Jobs grouped by runner tag
Success rate per runner type
Average/max/min duration per runner
Common failures per runner type
List of failed jobs per runner

Use cases:

Identify runner-specific issues (e.g., "aipcc-small-x86_64 has 80% failure rate")
Compare performance across architectures (x86_64 vs aarch64)
Find slow runners (high avg_duration)
Track infrastructure problems

Workflow 3: Single Pipeline Deep Dive

User: "What failed in pipeline #12345?" or "Analyze errors in this specific pipeline"

When you need to deeply analyze a specific pipeline (not recent activity across all pipelines).

IMPORTANT - Pipeline ID vs IID:

glab ci list shows: #2315214741 (#2433)
First number (2315214741) is the pipeline ID → USE THIS
Number in parentheses (2433) is the IID → DO NOT use this

Recommended Approach (JSON-first):

# Step 1: Run comprehensive analysis
OUTPUT=$(./scripts/analyze_pipeline.sh owner/repo 12345)

# Step 2: Extract key information
echo "$OUTPUT" | jq '.job_statistics'
# Output: {"total": 20, "passed": 15, "failed": 3, "skipped": 2, "running": 0}

echo "$OUTPUT" | jq '.analyzed_jobs[] | select(.status == "failed") | {id, name, stage, failure_reason}'
# Output: List of failed jobs with details

echo "$OUTPUT" | jq '.common_error_patterns'
# Output: Error patterns across all failures

echo "$OUTPUT" | jq '.analyzed_jobs[] | select(.status == "failed") | .sample_error_lines[]' | head -20
# Output: Sample error lines from failed jobs

Benefits:

✅ Single command gets all data (~100KB JSON for typical pipeline)
✅ No multiple round-trips to GitLab API
✅ Error analysis already included
✅ Parse specific fields as needed with jq

Special Cases:

Pipeline with 0 jobs: If a pipeline failed during creation (YAML syntax error, etc.), the script will detect this:

./scripts/analyze_pipeline.sh owner/repo 12345
# Output: {"total_jobs": 0, "message": "Pipeline has no jobs. This typically occurs when..."}

Workflow 4: Compare Job Runs (Find Regressions)

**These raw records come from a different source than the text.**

theorem length_shiftIn_congr {v w : List Word} (n : Nat) (x z : Word) (same : v.length = w.length) :
    (shiftIn n x v).length = (shiftIn n z w).length := by
  simp [shiftIn, same]

theorem shiftIn_zipWith_add (n : Nat) (x z : Word) (v w : List Word) :
    shiftIn n (x + z) (List.zipWith (· + ·) v w) = List.zipWith (· + ·) (shiftIn n x v) (shiftIn n z w) := by
  rw [shiftIn, shiftIn, shiftIn, List.zipWith_cons_cons, List.take_zipWith]

theorem shiftIn_map_mul (n : Nat) (a x : Word) (w : List Word) :
    shiftIn n (a * x) (w.map (a * ·)) = (shiftIn n x w).map (a * ·) := by
  rw [shiftIn, shiftIn, List.map_cons, List.map_take]

/-- Samples and windows added word by word give outputs added word by word. -/
theorem streamOutputs_zipWith_add (n : Nat) (c : List Word) {v w xs zs : List Word} (window : v.length = w.length)
    (same : xs.length = zs.length) :
    streamOutputs n c (List.zipWith (· + ·) v w) (List.zipWith (· + ·) xs zs) =
      List.zipWith (· + ·) (streamOutputs n c v xs) (streamOutputs n c w zs) := by
  induction xs generalizing v w zs with
  | nil => rfl
  | cons x xs ih =>
    obtain ⟨z, zs, rfl⟩ := List.exists_cons_of_length_eq_add_one same.symm
    have pushed := length_shiftIn_congr n x z window
    rw [List.zipWith_cons_cons, streamOutputs, streamOutputs, streamOutputs, List.zipWith_cons_cons, shiftIn_zipWith_add,
      dotProduct_zipWith_add c pushed, ih pushed (by simpa using same)]

/-- Samples and window scaled by one word give outputs scaled by it. -/
theorem streamOutputs_map_mul (n : Nat) (a : Word) (c w xs : List Word) :
    streamOutputs n c (w.map (a * ·)) (xs.map (a * ·)) = (streamOutputs n c w xs).map (a * ·) := by
  induction xs generalizing w with
  | nil => rfl
  | cons x xs ih =>
    rw [List.map_cons, streamOutputs, streamOutputs, List.map_cons, shiftIn_map_mul, dotProduct_map_mul, ih]

/-- `FILTER` of two streams added with wraparound is its two outputs added so. -/
theorem filterOutputs_add (n : Nat) (c : List Word) {xs zs : List Word} (same : xs.length = zs.length) :
    filterOutputs n c (List.zipWith (fun x z => word32 (sext32 x + sext32 z)) xs zs) =
      List.zipWith (fun y w => word32 (sext32 y + sext32 w)) (filterOutputs n c xs) (filterOutputs n c zs) := by
  have zeros : List.replicate n 0#32 = List.zipWith (· + ·) (List.replicate n 0#32) (List.replicate n 0#32) := by
    rw [List.zipWith_replicate', BitVec.add_zero]
  simp only [word32_sext32_add]
  rw [filterOutputs, zeros, streamOutputs_zipWith_add n c rfl same]
  rfl

theorem getD_zipWith_word32_add {ys ws : List Word} {i : Nat} (left : i < ys.length) (right : i < ws.length) :
    (List.zipWith (fun y w => word32 (sext32 y + sext32 w)) ys ws).getD i 0#32 =
      word32 (sext32 (ys.getD i 0#32) + sext32 (ws.getD i 0#32)) := by
  simp [left, right]

/-- `FILTER` of a stream scaled with wraparound is its outputs scaled so. -/
theorem filterOutputs_scale (n : Nat) (a : Int) (c xs : List Word) :
    filterOutputs n c (xs.map fun x => word32 (a * sext32 x)) =
      (filterOutputs n c xs).map fun y => word32 (a * sext32 y) := by
  have zeros : List.replicate n 0#32 = (List.replicate n 0#32).map (word32 a * ·) := by
    rw [List.map_replicate, BitVec.mul_zero]
  simp only [word32_mul_sext32]
  rw [filterOutputs, zeros, streamOutputs_map_mul]
  rfl
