/-- The ALU-class instruction with this operation and these operands, if the operation has the form (30_encoding.md
R119). A one-source operation ignores op2 and a compare names no destination (R120). -/
def Instr.ofAlu (op : AluOp) (f : AluForm) : Option Instr :=
  match op with
  | .add => sevenForms .addDirect .addIndexed .addPostinc .addPredec .addR3
      .addImm .addReg3 f
  | .addc => sevenForms .addcDirect .addcIndexed .addcPostinc .addcPredec .addcR3
      .addcImm .addcReg3 f
  | .and => sevenForms .andDirect .andIndexed .andPostinc .andPredec .andR3
      .andImm .andReg3 f
  | .cmp => sevenForms .cmpDirect .cmpIndexed .cmpPostinc .cmpPredec .cmpR3
      .cmpImm (fun _ op1 op2 => .cmpRegs op2 op1) f
  | .cmpa => sevenForms .cmpaDirect .cmpaIndexed .cmpaPostinc .cmpaPredec .cmpaR3
      .cmpaImm (fun _ op1 op2 => .cmpaRegs op2 op1) f
  | .cmvd => sixForms .cmvdDirect .cmvdIndexed .cmvdPostinc .cmvdPredec .cmvdR3
      .cmvdReg2 f
  | .cmvs => sixForms .cmvsDirect .cmvsIndexed .cmvsPostinc .cmvsPredec .cmvsR3
      .cmvsReg2 f
  | .cpl1 => sixForms .cpl1Direct .cpl1Indexed .cpl1Postinc .cpl1Predec .cpl1R3
      .cpl1Reg2 f
  | .cpl2 => sixForms .cpl2Direct .cpl2Indexed .cpl2Postinc .cpl2Predec .cpl2R3
      .cpl2Reg2 f
  | .cpl2c => sixForms .cpl2cDirect .cpl2cIndexed .cpl2cPostinc .cpl2cPredec .cpl2cR3
      .cpl2cReg2 f
  | .dec => sixForms .decDirect .decIndexed .decPostinc .decPredec .decR3
      .decReg2 f
  | .decc => sixForms .deccDirect .deccIndexed .deccPostinc .deccPredec .deccR3
      .deccReg2 f
  | .inc => sixForms .incDirect .incIndexed .incPostinc .incPredec .incR3
      .incReg2 f
  | .incc => sixForms .inccDirect .inccIndexed .inccPostinc .inccPredec .inccR3
      .inccReg2 f
  | .move => sevenForms .moveDirect .moveIndexed .movePostinc .movePredec .moveR3
      .moveImm (fun res op1 _ => .moveReg2 res op1) f
  | .mul => sevenForms .mulDirect .mulIndexed .mulPostinc .mulPredec .mulR3
      .mulImm .mulReg3 f
  | .mula => sevenForms .mulaDirect .mulaIndexed .mulaPostinc .mulaPredec .mulaR3
      .mulaImm .mulaReg3 f
  | .or => sevenForms .orDirect .orIndexed .orPostinc .orPredec .orR3
      .orImm .orReg3 f
  | .shl => sixForms .shlDirect .shlIndexed .shlPostinc .shlPredec .shlR3
      .shlReg2 f
  | .shlc => sixForms .shlcDirect .shlcIndexed .shlcPostinc .shlcPredec .shlcR3
      .shlcReg2 f
  | .shr => sixForms .shrDirect .shrIndexed .shrPostinc .shrPredec .shrR3
      .shrReg2 f
  | .shra => sixForms .shraDirect .shraIndexed .shraPostinc .shraPredec .shraR3
      .shraReg2 f
  | .shrc => sixForms .shrcDirect .shrcIndexed .shrcPostinc .shrcPredec .shrcR3
      .shrcReg2 f
  | .subd => sevenForms .subdDirect .subdIndexed .subdPostinc .subdPredec .subdR3
      .subdImm .subdReg3 f
  | .subdc => sevenForms .subdcDirect .subdcIndexed .subdcPostinc .subdcPredec .subdcR3
      .subdcImm .subdcReg3 f
  | .subs => sevenForms .subsDirect .subsIndexed .subsPostinc .subsPredec .subsR3
      .subsImm .subsReg3 f
  | .subsc => sevenForms .subscDirect .subscIndexed .subscPostinc .subscPredec .subscR3
      .subscImm .subscReg3 f
  | .xor => sevenForms .xorDirect .xorIndexed .xorPostinc .xorPredec .xorR3
      .xorImm .xorReg3 f
  | .tstb => match f with
    | .imm reg data => some (.tstbImm reg data)
    | .mem _ _ => none
    | .regs _ _ _ => none

/-- The conditional jump with this condition and target (30_encoding.md R111, R114). -/
def Instr.jcc : Cond → Target → Instr
  | .always, .abs target => .jumpAbs target
  | .always, .ip => .jumpIp
  | .cc, .abs target => .jccAbs target
  | .cc, .ip => .jccIp
  | .cs, .abs target => .jcsAbs target
  | .cs, .ip => .jcsIp
  | .vc, .abs target => .jvcAbs target
  | .vc, .ip => .jvcIp
  | .vs, .abs target => .jvsAbs target
  | .vs, .ip => .jvsIp
  | .zc, .abs target => .jzcAbs target
  | .zc, .ip => .jzcIp
  | .zs, .abs target => .jzsAbs target
  | .zs, .ip => .jzsIp
  | .ev, .abs target => .jevAbs target
  | .ev, .ip => .jevIp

User: "Why did job 'test-integration' start failing? It worked before."

Approach:

Use analyze_recent_jobs.sh to find recent jobs, then use compare_job_logs.sh to compare specific runs:

# Step 1: Find recent jobs with the same name
./scripts/analyze_recent_jobs.sh owner/repo --hours 48 | jq -r '.all_jobs[] | select(.name == "test-integration") | "\(.id) \(.status) \(.created_at)"' | head -10

# Step 2: Get job IDs from the output above, then compare
# Use the last successful and last failed job IDs
OUTPUT=$(./scripts/compare_job_logs.sh owner/repo <success-job-id> <failed-job-id> --json)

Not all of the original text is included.